The word "rlmode" may appear in some lines of the data; copy every such line.

### RECORDS SHOWN
++++

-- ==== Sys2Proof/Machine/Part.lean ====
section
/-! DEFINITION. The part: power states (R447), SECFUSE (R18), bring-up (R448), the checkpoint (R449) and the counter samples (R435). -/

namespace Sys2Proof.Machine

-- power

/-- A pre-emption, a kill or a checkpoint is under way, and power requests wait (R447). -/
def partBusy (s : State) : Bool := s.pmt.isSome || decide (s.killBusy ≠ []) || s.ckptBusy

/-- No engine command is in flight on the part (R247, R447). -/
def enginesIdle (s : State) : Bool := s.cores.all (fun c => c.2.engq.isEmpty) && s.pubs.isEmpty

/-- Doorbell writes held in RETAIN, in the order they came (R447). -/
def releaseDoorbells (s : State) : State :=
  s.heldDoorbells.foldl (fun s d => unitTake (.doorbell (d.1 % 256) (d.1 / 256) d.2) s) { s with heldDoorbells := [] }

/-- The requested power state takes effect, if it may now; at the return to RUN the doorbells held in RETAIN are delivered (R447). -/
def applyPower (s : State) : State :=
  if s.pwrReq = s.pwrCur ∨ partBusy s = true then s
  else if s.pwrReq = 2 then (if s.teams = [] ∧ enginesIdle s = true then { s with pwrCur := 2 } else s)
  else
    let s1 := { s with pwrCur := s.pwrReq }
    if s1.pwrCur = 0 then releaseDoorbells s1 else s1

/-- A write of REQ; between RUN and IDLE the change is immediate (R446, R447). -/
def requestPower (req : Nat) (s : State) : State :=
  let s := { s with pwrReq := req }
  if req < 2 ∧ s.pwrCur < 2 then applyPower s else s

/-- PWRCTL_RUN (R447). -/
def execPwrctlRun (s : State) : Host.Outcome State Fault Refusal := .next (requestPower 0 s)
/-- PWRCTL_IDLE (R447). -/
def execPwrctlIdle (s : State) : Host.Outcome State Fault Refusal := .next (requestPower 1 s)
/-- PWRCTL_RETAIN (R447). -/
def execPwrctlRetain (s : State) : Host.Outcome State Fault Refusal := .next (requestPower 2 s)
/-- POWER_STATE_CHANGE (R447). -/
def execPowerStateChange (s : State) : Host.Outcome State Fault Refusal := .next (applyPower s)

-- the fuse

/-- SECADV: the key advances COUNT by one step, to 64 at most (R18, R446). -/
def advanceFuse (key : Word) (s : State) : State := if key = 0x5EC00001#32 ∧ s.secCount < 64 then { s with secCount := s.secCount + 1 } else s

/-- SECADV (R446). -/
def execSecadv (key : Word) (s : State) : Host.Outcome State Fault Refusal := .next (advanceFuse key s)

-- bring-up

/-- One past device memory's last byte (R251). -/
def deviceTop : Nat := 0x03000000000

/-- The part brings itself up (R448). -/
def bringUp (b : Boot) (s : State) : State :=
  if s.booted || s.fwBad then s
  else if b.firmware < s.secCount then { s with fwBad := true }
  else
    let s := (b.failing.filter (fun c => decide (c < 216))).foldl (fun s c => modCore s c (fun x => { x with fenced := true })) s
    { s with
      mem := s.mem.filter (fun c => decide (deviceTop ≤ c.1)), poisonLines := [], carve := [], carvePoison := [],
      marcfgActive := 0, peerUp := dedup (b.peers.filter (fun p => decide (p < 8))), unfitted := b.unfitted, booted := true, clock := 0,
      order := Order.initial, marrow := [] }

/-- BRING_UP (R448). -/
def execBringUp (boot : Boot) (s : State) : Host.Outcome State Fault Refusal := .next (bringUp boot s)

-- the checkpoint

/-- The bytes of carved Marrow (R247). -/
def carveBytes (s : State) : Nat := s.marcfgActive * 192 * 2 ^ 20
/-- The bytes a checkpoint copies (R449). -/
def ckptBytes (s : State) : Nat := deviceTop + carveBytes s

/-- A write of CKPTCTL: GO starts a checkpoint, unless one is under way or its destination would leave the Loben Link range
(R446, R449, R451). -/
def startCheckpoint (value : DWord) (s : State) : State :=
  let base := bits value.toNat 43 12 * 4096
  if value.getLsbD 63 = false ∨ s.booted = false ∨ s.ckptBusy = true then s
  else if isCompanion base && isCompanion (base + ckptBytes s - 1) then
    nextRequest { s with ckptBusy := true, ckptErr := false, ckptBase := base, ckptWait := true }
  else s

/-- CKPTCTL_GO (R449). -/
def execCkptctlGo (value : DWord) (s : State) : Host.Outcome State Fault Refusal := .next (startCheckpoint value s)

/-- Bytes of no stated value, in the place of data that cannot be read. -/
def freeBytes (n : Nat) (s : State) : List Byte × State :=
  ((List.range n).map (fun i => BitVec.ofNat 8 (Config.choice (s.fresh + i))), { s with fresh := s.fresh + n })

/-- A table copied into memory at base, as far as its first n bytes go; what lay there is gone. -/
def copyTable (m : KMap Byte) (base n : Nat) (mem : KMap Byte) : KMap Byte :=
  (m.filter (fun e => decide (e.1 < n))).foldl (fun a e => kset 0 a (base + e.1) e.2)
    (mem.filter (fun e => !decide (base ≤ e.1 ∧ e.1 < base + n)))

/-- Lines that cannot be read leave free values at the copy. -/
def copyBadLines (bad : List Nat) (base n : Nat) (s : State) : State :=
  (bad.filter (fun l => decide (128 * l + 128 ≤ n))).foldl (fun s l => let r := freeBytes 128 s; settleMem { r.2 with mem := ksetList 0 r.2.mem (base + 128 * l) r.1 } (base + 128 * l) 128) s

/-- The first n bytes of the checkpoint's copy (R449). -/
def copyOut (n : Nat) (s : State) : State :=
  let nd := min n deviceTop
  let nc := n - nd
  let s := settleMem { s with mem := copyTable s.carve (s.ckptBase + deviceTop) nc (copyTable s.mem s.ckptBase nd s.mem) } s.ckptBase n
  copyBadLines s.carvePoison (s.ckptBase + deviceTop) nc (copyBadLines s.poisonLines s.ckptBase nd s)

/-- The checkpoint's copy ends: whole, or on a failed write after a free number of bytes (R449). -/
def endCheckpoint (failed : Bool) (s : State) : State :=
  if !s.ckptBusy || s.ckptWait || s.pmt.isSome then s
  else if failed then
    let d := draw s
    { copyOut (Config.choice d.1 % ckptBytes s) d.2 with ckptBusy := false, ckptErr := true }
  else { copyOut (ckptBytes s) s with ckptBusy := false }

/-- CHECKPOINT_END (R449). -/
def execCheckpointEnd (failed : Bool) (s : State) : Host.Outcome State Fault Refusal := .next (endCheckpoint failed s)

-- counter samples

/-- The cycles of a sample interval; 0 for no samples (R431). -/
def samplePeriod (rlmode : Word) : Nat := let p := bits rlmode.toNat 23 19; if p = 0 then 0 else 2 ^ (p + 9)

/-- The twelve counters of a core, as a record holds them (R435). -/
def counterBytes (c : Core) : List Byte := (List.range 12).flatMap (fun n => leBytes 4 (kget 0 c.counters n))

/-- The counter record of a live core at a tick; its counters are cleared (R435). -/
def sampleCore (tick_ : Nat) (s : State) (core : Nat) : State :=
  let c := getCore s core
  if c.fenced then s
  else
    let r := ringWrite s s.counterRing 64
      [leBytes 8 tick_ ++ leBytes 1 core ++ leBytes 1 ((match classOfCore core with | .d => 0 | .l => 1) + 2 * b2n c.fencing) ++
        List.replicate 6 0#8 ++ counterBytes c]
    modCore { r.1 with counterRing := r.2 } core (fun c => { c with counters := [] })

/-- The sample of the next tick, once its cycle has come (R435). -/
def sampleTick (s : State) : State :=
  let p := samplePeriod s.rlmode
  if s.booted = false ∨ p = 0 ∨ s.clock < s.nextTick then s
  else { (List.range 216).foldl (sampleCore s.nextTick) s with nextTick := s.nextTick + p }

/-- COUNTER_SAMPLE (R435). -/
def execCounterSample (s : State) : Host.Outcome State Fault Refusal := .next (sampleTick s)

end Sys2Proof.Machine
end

++++

### PROBLEM SOLUTION
def samplePeriod (rlmode : Word) : Nat := let p := bits rlmode.toNat 23 19; if p = 0 then 0 else 2 ^ (p + 9)
  let p := samplePeriod s.rlmode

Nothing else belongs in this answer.